> Supplied material:
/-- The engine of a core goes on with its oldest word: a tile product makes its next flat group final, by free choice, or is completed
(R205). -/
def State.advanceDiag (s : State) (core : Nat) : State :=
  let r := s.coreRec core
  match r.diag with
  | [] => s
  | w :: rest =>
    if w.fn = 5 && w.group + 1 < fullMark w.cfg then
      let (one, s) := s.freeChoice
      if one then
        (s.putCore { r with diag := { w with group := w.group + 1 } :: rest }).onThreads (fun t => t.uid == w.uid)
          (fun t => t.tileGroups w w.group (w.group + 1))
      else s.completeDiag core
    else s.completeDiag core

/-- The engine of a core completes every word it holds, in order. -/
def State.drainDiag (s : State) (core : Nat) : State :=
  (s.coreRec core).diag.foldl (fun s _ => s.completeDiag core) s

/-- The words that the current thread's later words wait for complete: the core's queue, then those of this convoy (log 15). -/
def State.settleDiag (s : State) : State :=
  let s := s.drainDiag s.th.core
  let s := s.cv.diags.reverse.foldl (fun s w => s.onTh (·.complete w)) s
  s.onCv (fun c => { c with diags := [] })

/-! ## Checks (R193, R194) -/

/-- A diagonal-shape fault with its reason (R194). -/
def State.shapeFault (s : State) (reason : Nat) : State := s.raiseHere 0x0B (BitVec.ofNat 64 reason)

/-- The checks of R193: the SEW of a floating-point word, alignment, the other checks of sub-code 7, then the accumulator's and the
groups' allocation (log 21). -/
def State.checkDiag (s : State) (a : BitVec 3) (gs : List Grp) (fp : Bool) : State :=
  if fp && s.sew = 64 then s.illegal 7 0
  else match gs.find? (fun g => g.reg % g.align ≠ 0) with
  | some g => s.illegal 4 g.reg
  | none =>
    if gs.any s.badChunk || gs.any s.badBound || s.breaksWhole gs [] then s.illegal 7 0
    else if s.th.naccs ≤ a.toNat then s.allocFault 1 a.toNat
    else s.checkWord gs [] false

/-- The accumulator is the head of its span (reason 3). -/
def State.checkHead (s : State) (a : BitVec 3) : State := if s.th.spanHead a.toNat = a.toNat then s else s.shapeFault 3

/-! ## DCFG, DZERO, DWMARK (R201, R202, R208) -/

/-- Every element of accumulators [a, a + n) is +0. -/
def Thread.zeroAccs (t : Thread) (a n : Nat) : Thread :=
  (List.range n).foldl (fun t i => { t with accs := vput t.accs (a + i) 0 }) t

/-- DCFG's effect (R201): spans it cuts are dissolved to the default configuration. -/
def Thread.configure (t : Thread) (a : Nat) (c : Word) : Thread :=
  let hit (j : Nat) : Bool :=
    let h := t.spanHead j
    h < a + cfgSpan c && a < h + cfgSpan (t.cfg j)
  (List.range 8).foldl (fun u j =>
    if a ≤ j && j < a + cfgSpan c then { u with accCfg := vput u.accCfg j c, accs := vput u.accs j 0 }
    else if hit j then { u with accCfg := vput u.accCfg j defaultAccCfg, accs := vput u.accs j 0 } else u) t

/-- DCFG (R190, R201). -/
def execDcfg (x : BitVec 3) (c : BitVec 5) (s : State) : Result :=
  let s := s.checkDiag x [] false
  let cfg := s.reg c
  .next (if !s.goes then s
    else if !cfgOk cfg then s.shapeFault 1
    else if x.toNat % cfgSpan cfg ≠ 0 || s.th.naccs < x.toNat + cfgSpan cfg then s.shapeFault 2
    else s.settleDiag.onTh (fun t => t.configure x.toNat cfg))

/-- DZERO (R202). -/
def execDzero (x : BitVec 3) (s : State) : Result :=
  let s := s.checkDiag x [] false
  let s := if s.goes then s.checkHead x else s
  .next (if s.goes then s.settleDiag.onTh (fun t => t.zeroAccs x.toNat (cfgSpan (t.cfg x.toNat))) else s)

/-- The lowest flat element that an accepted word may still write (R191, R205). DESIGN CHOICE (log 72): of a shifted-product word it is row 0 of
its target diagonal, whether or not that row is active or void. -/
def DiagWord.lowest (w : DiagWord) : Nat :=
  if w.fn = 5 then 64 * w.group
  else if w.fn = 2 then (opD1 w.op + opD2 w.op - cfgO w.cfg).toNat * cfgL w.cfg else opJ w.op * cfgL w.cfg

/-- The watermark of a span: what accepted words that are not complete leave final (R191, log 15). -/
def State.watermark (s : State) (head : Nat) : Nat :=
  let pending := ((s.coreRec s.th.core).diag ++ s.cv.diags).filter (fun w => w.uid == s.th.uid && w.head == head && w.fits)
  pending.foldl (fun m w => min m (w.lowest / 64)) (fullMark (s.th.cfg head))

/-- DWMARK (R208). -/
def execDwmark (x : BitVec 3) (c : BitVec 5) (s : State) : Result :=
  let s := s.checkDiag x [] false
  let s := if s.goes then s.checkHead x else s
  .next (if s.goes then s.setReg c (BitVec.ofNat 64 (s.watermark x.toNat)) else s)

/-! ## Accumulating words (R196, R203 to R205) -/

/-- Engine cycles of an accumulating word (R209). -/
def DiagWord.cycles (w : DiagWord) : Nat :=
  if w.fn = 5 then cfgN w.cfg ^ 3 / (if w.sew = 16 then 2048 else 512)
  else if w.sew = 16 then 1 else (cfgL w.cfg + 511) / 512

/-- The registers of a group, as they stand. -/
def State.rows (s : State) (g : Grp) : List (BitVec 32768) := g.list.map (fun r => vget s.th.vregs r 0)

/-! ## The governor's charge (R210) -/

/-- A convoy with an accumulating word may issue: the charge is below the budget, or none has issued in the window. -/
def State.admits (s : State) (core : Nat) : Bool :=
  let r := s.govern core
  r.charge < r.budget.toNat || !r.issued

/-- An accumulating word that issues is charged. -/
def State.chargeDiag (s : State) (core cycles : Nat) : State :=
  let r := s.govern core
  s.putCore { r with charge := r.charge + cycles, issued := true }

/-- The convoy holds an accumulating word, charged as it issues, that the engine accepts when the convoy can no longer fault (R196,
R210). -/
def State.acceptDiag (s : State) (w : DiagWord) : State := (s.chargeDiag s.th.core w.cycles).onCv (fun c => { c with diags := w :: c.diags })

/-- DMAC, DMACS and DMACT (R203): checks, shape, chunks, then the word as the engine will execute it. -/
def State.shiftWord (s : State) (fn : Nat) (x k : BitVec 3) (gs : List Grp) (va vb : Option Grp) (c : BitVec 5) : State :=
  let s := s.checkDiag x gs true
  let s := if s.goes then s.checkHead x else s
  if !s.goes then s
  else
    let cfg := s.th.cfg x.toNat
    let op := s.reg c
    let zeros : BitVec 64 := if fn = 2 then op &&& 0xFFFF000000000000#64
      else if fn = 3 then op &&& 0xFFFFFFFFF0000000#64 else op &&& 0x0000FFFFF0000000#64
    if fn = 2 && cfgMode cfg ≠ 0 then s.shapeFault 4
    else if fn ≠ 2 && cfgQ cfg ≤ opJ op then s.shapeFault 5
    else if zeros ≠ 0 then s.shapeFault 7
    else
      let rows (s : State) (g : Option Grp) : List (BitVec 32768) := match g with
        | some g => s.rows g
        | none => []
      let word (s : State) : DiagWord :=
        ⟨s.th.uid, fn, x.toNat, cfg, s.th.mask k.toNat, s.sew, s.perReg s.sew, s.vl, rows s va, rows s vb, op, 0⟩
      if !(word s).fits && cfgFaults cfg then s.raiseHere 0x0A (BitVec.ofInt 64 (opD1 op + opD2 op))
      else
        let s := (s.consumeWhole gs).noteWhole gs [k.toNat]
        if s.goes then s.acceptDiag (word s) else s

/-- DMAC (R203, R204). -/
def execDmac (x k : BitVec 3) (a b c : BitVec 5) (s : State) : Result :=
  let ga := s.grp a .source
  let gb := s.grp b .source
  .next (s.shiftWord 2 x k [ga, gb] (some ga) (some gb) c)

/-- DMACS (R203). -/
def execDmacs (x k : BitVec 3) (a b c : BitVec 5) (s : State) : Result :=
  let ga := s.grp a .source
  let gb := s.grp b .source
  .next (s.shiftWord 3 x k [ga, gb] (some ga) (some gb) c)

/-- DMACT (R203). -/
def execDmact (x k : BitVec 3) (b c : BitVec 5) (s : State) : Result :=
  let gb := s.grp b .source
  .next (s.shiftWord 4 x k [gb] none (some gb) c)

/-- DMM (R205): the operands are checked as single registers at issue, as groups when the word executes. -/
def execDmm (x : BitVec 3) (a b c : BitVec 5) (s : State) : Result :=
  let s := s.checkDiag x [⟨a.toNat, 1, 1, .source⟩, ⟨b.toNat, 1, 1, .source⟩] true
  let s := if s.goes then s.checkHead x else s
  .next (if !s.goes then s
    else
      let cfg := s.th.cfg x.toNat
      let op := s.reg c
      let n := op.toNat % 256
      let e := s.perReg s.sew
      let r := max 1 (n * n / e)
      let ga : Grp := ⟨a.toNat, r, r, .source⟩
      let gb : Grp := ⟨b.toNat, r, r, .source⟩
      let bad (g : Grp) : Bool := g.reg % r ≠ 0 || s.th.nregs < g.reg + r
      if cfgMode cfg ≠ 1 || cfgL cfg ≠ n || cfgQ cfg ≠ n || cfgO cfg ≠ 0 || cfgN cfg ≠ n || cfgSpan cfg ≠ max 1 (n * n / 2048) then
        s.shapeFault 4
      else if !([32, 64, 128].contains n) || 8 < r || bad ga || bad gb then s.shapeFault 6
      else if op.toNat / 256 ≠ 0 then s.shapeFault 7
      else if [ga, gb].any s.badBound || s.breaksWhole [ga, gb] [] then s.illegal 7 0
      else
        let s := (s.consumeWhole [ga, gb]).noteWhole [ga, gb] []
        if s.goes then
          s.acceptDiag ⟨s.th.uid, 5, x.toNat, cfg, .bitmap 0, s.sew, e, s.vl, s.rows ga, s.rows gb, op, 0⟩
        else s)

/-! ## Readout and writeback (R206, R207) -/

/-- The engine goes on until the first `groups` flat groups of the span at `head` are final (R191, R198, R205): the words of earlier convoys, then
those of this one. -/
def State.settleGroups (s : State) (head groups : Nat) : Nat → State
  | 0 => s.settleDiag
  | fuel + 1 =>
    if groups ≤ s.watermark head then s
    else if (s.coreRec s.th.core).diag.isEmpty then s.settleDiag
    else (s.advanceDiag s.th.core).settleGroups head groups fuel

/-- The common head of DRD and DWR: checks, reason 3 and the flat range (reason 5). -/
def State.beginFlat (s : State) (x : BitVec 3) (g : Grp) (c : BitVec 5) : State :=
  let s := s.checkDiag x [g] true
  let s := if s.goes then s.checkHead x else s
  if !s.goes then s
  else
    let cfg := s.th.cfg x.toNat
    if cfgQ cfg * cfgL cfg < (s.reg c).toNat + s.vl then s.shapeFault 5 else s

> Goal of the exercise: Retype exactly the line with "let r := max 1 (n * n / e)" and each line after it until the records end, and include no other line.

> Problem solution:
      let r := max 1 (n * n / e)
      let ga : Grp := ⟨a.toNat, r, r, .source⟩
      let gb : Grp := ⟨b.toNat, r, r, .source⟩
      let bad (g : Grp) : Bool := g.reg % r ≠ 0 || s.th.nregs < g.reg + r
      if cfgMode cfg ≠ 1 || cfgL cfg ≠ n || cfgQ cfg ≠ n || cfgO cfg ≠ 0 || cfgN cfg ≠ n || cfgSpan cfg ≠ max 1 (n * n / 2048) then
        s.shapeFault 4
      else if !([32, 64, 128].contains n) || 8 < r || bad ga || bad gb then s.shapeFault 6
      else if op.toNat / 256 ≠ 0 then s.shapeFault 7
      else if [ga, gb].any s.badBound || s.breaksWhole [ga, gb] [] then s.illegal 7 0
      else
        let s := (s.consumeWhole [ga, gb]).noteWhole [ga, gb] []
        if s.goes then
          s.acceptDiag ⟨s.th.uid, 5, x.toNat, cfg, .bitmap 0, s.sew, e, s.vl, s.rows ga, s.rows gb, op, 0⟩
        else s)

/-! ## Readout and writeback (R206, R207) -/

/-- The engine goes on until the first `groups` flat groups of the span at `head` are final (R191, R198, R205): the words of earlier convoys, then
those of this one. -/
def State.settleGroups (s : State) (head groups : Nat) : Nat → State
  | 0 => s.settleDiag
  | fuel + 1 =>
    if groups ≤ s.watermark head then s
    else if (s.coreRec s.th.core).diag.isEmpty then s.settleDiag
    else (s.advanceDiag s.th.core).settleGroups head groups fuel

/-- The common head of DRD and DWR: checks, reason 3 and the flat range (reason 5). -/
def State.beginFlat (s : State) (x : BitVec 3) (g : Grp) (c : BitVec 5) : State :=
  let s := s.checkDiag x [g] true
  let s := if s.goes then s.checkHead x else s
  if !s.goes then s
  else
    let cfg := s.th.cfg x.toNat
    if cfgQ cfg * cfgL cfg < (s.reg c).toNat + s.vl then s.shapeFault 5 else s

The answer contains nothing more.